**WHAT IS EXPECTED:**
Write every record out again exactly as given.

Stored items from a collection:
[Start of Attachment]
theorem lands_mirrorRefillEnd (t : Instant) (pg : Page) (s : State) (h : pg.Exists = true) :
    Lands t (.mirrorRefillEnd t pg) s (mirrorRefillEndOp (devAt s.dev t) pg) :=
  cmdIf_lands h _ _ _

theorem lands_signaturePass (t : Instant) (pg : Page) (s : State) (h : pg.Exists = true) :
    Lands t (.signaturePass t pg) s (sigPassOp (devAt s.dev t) pg) :=
  cmdIf_lands h _ _ _

theorem lands_tideTimeWrite (t : Instant) (m : Master) (slot : Fin 8) (isNs : Bool) (v : W64) (s : State) :
    Lands t (.tideTimeWrite t m slot isNs v) s (regPut s.mem (devAt s.dev t) m .chip (0x400 + slot.val * 0x20 + (if isNs then 8 else 0)) v) :=
  cmd_lands _ _ _

theorem lands_tideArm (t : Instant) (m : Master) (slot : Fin 8) (v : W64) (s : State) :
    Lands t (.tideArm t m slot v) s (regPut s.mem (devAt s.dev t) m .chip (0x410 + slot.val * 0x20) (setBit v 0 true)) :=
  cmd_lands _ _ _

theorem lands_tideCancel (t : Instant) (m : Master) (slot : Fin 8) (v : W64) (s : State) :
    Lands t (.tideCancel t m slot v) s (regPut s.mem (devAt s.dev t) m .chip (0x410 + slot.val * 0x20) (setBit v 1 true)) :=
  cmd_lands _ _ _

theorem lands_tideFire (t : Instant) (slot : Fin 8) (s : State) :
    Lands t (.tideFire t slot) s (tideFireOp (devAt s.dev t) slot.val) :=
  cmd_lands _ _ _

theorem lands_scrubAccess (t : Instant) (region : Fin 15) (word : Nat) (e : EccEvent) (s : State) :
    Lands t (.scrubAccess t region word e) s (scrubOp (devAt s.dev t) region.val word e) :=
  cmd_lands _ _ _

theorem lands_freeCellTest (t : Instant) (q : Fin 4) (cell : Nat) (ok : Bool) (s : State) :
    Lands t (.freeCellTest t q cell ok) s (freeCellOp (devAt s.dev t) q.val cell ok) :=
  cmd_lands _ _ _

theorem lands_quayReset (t : Instant) (m : Option Master) (q : Fin 4) (s : State) :
    Lands t (.quayReset t m q) s (match m with | some m => regBits s.mem (devAt s.dev t) m (.quay q 0) 0x10 2 0 | none => quayResetOp (devAt s.dev t) q.val) :=
  cmd_lands _ _ _

theorem lands_quayDrainEnd (t : Instant) (q : Fin 4) (s : State) :
    Lands t (.quayDrainEnd t q) s (quayDrainOp (devAt s.dev t) q.val) :=
  cmd_lands _ _ _

theorem lands_clockMonitorWindow (t : Instant) (clock : Fin 7) (count : Nat) (s : State) :
    Lands t (.clockMonitorWindow t clock count) s (clockWindowOp (devAt s.dev t) clock.val count) :=
  cmd_lands _ _ _

theorem lands_clkBuoyMonitor (t : Instant) (stopped : Bool) (ppm : Nat) (s : State) :
    Lands t (.clkBuoyMonitor t stopped ppm) s (buoyMonitorOp (devAt s.dev t) stopped ppm) :=
  cmd_lands _ _ _

theorem lands_headerWindowComplete (t : Instant) (p : Fin 29) (f : EthFrame) (s : State) (h : f.octets.length ≤ 16384) :
    Lands t (.headerWindowComplete t p f) s (headerOp (devAt s.dev t) p.val f) :=
  cmdIf_lands (by simpa using h) _ _ _

theorem lands_pipelineEntry (t : Instant) (q : Fin 4) (s : State) :
    Lands t (.pipelineEntry t q) s (entryOp (devAt s.dev t) q.val) :=
  cmd_lands _ _ _

theorem lands_frameTail (t : Instant) (p : Fin 26) (fcsOk : Bool) (s : State) :
    Lands t (.frameTail t p fcsOk) s (tailOp (devAt s.dev t) p.val fcsOk) :=
  cmd_lands _ _ _

theorem lands_pauseReceived (t : Instant) (p : Fin 26) (quanta : Nat) (s : State) :
    Lands t (.pauseReceived t p quanta) s (pauseOp (devAt s.dev t) p.val quanta) :=
  cmd_lands _ _ _

theorem lands_linkLoss (t : Instant) (x : LostLink) (s : State) :
    Lands t (.linkLoss t x) s (linkLossOp (devAt s.dev t) x.port.val x.remote) :=
  cmd_lands _ _ _

theorem lands_linkUp (t : Instant) (p : Fin 26) (speed : Nat) (isMaster warm : Bool) (lat : W64) (s : State) (h : speed ≤ 6) :
    Lands t (.linkUp t p speed isMaster warm lat) s (linkUpOp (devAt s.dev t) p.val speed isMaster warm lat) :=
  cmdIf_lands (by simpa using h) _ _ _

theorem lands_phyWarmSave (t : Instant) (m : Master) (p : Fin 26) (s : State) :
    Lands t (.phyWarmSave t m p) s (regBits s.mem (devAt s.dev t) m (phyPage p.val) 0xa0 2 0) :=
  cmd_lands _ _ _

theorem lands_phyWarmFlush (t : Instant) (m : Master) (p : Fin 26) (s : State) :
    Lands t (.phyWarmFlush t m p) s (regBits s.mem (devAt s.dev t) m (phyPage p.val) 0xa0 4 0) :=
  cmd_lands _ _ _

theorem lands_warmFbPartner (t : Instant) (p : Fin 26) (s : State) :
    Lands t (.warmFbPartner t p) s (warmFbPartnerOp (devAt s.dev t) p.val) :=
  cmd_lands _ _ _

theorem lands_fingerprintCheck (t : Instant) (p : Fin 26) (echoDiff sqi ppm : Nat) (s : State) :
    Lands t (.fingerprintCheck t p echoDiff sqi ppm) s (fingerprintOp (devAt s.dev t) p.val echoDiff sqi ppm) :=
  cmd_lands _ _ _

theorem lands_warmTimeout (t : Instant) (p : Fin 26) (s : State) :
    Lands t (.warmTimeout t p) s (warmTimeoutOp (devAt s.dev t) p.val) :=
  cmd_lands _ _ _

theorem lands_blockLockTimeout (t : Instant) (p : Fin 26) (s : State) :
    Lands t (.blockLockTimeout t p) s (blockLockOp (devAt s.dev t) p.val) :=
  cmd_lands _ _ _

theorem lands_plcaBeacon (t : Instant) (p : Fin 26) (s : State) :
    Lands t (.plcaBeacon t p) s (beaconOp (devAt s.dev t) p.val) :=
  cmd_lands _ _ _

theorem lands_plcaBeaconLoss (t : Instant) (p : Fin 26) (s : State) :
    Lands t (.plcaBeaconLoss t p) s (beaconLossOp (devAt s.dev t) p.val) :=
  cmd_lands _ _ _

theorem lands_plcaCollision (t : Instant) (p : Fin 26) (late : Bool) (s : State) :
    Lands t (.plcaCollision t p late) s (collisionOp (devAt s.dev t) p.val late) :=
  cmd_lands _ _ _

theorem lands_noiseEvent (t : Instant) (p : Fin 26) (k : NoiseKind) (s : State) :
    Lands t (.noiseEvent t p k) s (noiseOp (devAt s.dev t) p.val k) :=
  cmd_lands _ _ _

theorem lands_jabberRx (t : Instant) (p : Fin 26) (s : State) :
    Lands t (.jabberRx t p) s (jabberRxOp (devAt s.dev t) p.val) :=
  cmd_lands _ _ _

theorem lands_jabberTx (t : Instant) (p : Fin 26) (s : State) :
    Lands t (.jabberTx t p) s (jabberTxOp (devAt s.dev t) p.val) :=
  cmd_lands _ _ _

theorem lands_lpiEntry (t : Instant) (p : Fin 26) (s : State) :
    Lands t (.lpiEntry t p) s (lpiEntryOp (devAt s.dev t) p.val) :=
  cmd_lands _ _ _

theorem lands_lpiWake (t : Instant) (p : Fin 26) (s : State) :
    Lands t (.lpiWake t p) s (lpiWakeOp (devAt s.dev t) p.val) :=
  cmd_lands _ _ _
[End of Attachment]
**OUTPUT FOR THIS EXERCISE:**
theorem lands_mirrorRefillEnd (t : Instant) (pg : Page) (s : State) (h : pg.Exists = true) :
    Lands t (.mirrorRefillEnd t pg) s (mirrorRefillEndOp (devAt s.dev t) pg) :=
  cmdIf_lands h _ _ _

theorem lands_signaturePass (t : Instant) (pg : Page) (s : State) (h : pg.Exists = true) :
    Lands t (.signaturePass t pg) s (sigPassOp (devAt s.dev t) pg) :=
  cmdIf_lands h _ _ _

theorem lands_tideTimeWrite (t : Instant) (m : Master) (slot : Fin 8) (isNs : Bool) (v : W64) (s : State) :
    Lands t (.tideTimeWrite t m slot isNs v) s (regPut s.mem (devAt s.dev t) m .chip (0x400 + slot.val * 0x20 + (if isNs then 8 else 0)) v) :=
  cmd_lands _ _ _

theorem lands_tideArm (t : Instant) (m : Master) (slot : Fin 8) (v : W64) (s : State) :
    Lands t (.tideArm t m slot v) s (regPut s.mem (devAt s.dev t) m .chip (0x410 + slot.val * 0x20) (setBit v 0 true)) :=
  cmd_lands _ _ _

theorem lands_tideCancel (t : Instant) (m : Master) (slot : Fin 8) (v : W64) (s : State) :
    Lands t (.tideCancel t m slot v) s (regPut s.mem (devAt s.dev t) m .chip (0x410 + slot.val * 0x20) (setBit v 1 true)) :=
  cmd_lands _ _ _

theorem lands_tideFire (t : Instant) (slot : Fin 8) (s : State) :
    Lands t (.tideFire t slot) s (tideFireOp (devAt s.dev t) slot.val) :=
  cmd_lands _ _ _

theorem lands_scrubAccess (t : Instant) (region : Fin 15) (word : Nat) (e : EccEvent) (s : State) :
    Lands t (.scrubAccess t region word e) s (scrubOp (devAt s.dev t) region.val word e) :=
  cmd_lands _ _ _

theorem lands_freeCellTest (t : Instant) (q : Fin 4) (cell : Nat) (ok : Bool) (s : State) :
    Lands t (.freeCellTest t q cell ok) s (freeCellOp (devAt s.dev t) q.val cell ok) :=
  cmd_lands _ _ _

theorem lands_quayReset (t : Instant) (m : Option Master) (q : Fin 4) (s : State) :
    Lands t (.quayReset t m q) s (match m with | some m => regBits s.mem (devAt s.dev t) m (.quay q 0) 0x10 2 0 | none => quayResetOp (devAt s.dev t) q.val) :=
  cmd_lands _ _ _

theorem lands_quayDrainEnd (t : Instant) (q : Fin 4) (s : State) :
    Lands t (.quayDrainEnd t q) s (quayDrainOp (devAt s.dev t) q.val) :=
  cmd_lands _ _ _

theorem lands_clockMonitorWindow (t : Instant) (clock : Fin 7) (count : Nat) (s : State) :
    Lands t (.clockMonitorWindow t clock count) s (clockWindowOp (devAt s.dev t) clock.val count) :=
  cmd_lands _ _ _

theorem lands_clkBuoyMonitor (t : Instant) (stopped : Bool) (ppm : Nat) (s : State) :
    Lands t (.clkBuoyMonitor t stopped ppm) s (buoyMonitorOp (devAt s.dev t) stopped ppm) :=
  cmd_lands _ _ _

theorem lands_headerWindowComplete (t : Instant) (p : Fin 29) (f : EthFrame) (s : State) (h : f.octets.length ≤ 16384) :
    Lands t (.headerWindowComplete t p f) s (headerOp (devAt s.dev t) p.val f) :=
  cmdIf_lands (by simpa using h) _ _ _

theorem lands_pipelineEntry (t : Instant) (q : Fin 4) (s : State) :
    Lands t (.pipelineEntry t q) s (entryOp (devAt s.dev t) q.val) :=
  cmd_lands _ _ _

theorem lands_frameTail (t : Instant) (p : Fin 26) (fcsOk : Bool) (s : State) :
    Lands t (.frameTail t p fcsOk) s (tailOp (devAt s.dev t) p.val fcsOk) :=
  cmd_lands _ _ _

theorem lands_pauseReceived (t : Instant) (p : Fin 26) (quanta : Nat) (s : State) :
    Lands t (.pauseReceived t p quanta) s (pauseOp (devAt s.dev t) p.val quanta) :=
  cmd_lands _ _ _

theorem lands_linkLoss (t : Instant) (x : LostLink) (s : State) :
    Lands t (.linkLoss t x) s (linkLossOp (devAt s.dev t) x.port.val x.remote) :=
  cmd_lands _ _ _

theorem lands_linkUp (t : Instant) (p : Fin 26) (speed : Nat) (isMaster warm : Bool) (lat : W64) (s : State) (h : speed ≤ 6) :
    Lands t (.linkUp t p speed isMaster warm lat) s (linkUpOp (devAt s.dev t) p.val speed isMaster warm lat) :=
  cmdIf_lands (by simpa using h) _ _ _

theorem lands_phyWarmSave (t : Instant) (m : Master) (p : Fin 26) (s : State) :
    Lands t (.phyWarmSave t m p) s (regBits s.mem (devAt s.dev t) m (phyPage p.val) 0xa0 2 0) :=
  cmd_lands _ _ _

theorem lands_phyWarmFlush (t : Instant) (m : Master) (p : Fin 26) (s : State) :
    Lands t (.phyWarmFlush t m p) s (regBits s.mem (devAt s.dev t) m (phyPage p.val) 0xa0 4 0) :=
  cmd_lands _ _ _

theorem lands_warmFbPartner (t : Instant) (p : Fin 26) (s : State) :
    Lands t (.warmFbPartner t p) s (warmFbPartnerOp (devAt s.dev t) p.val) :=
  cmd_lands _ _ _

theorem lands_fingerprintCheck (t : Instant) (p : Fin 26) (echoDiff sqi ppm : Nat) (s : State) :
    Lands t (.fingerprintCheck t p echoDiff sqi ppm) s (fingerprintOp (devAt s.dev t) p.val echoDiff sqi ppm) :=
  cmd_lands _ _ _

theorem lands_warmTimeout (t : Instant) (p : Fin 26) (s : State) :
    Lands t (.warmTimeout t p) s (warmTimeoutOp (devAt s.dev t) p.val) :=
  cmd_lands _ _ _

theorem lands_blockLockTimeout (t : Instant) (p : Fin 26) (s : State) :
    Lands t (.blockLockTimeout t p) s (blockLockOp (devAt s.dev t) p.val) :=
  cmd_lands _ _ _

theorem lands_plcaBeacon (t : Instant) (p : Fin 26) (s : State) :
    Lands t (.plcaBeacon t p) s (beaconOp (devAt s.dev t) p.val) :=
  cmd_lands _ _ _

theorem lands_plcaBeaconLoss (t : Instant) (p : Fin 26) (s : State) :
    Lands t (.plcaBeaconLoss t p) s (beaconLossOp (devAt s.dev t) p.val) :=
  cmd_lands _ _ _

theorem lands_plcaCollision (t : Instant) (p : Fin 26) (late : Bool) (s : State) :
    Lands t (.plcaCollision t p late) s (collisionOp (devAt s.dev t) p.val late) :=
  cmd_lands _ _ _

theorem lands_noiseEvent (t : Instant) (p : Fin 26) (k : NoiseKind) (s : State) :
    Lands t (.noiseEvent t p k) s (noiseOp (devAt s.dev t) p.val k) :=
  cmd_lands _ _ _

theorem lands_jabberRx (t : Instant) (p : Fin 26) (s : State) :
    Lands t (.jabberRx t p) s (jabberRxOp (devAt s.dev t) p.val) :=
  cmd_lands _ _ _

theorem lands_jabberTx (t : Instant) (p : Fin 26) (s : State) :
    Lands t (.jabberTx t p) s (jabberTxOp (devAt s.dev t) p.val) :=
  cmd_lands _ _ _

theorem lands_lpiEntry (t : Instant) (p : Fin 26) (s : State) :
    Lands t (.lpiEntry t p) s (lpiEntryOp (devAt s.dev t) p.val) :=
  cmd_lands _ _ _

theorem lands_lpiWake (t : Instant) (p : Fin 26) (s : State) :
    Lands t (.lpiWake t p) s (lpiWakeOp (devAt s.dev t) p.val) :=
  cmd_lands _ _ _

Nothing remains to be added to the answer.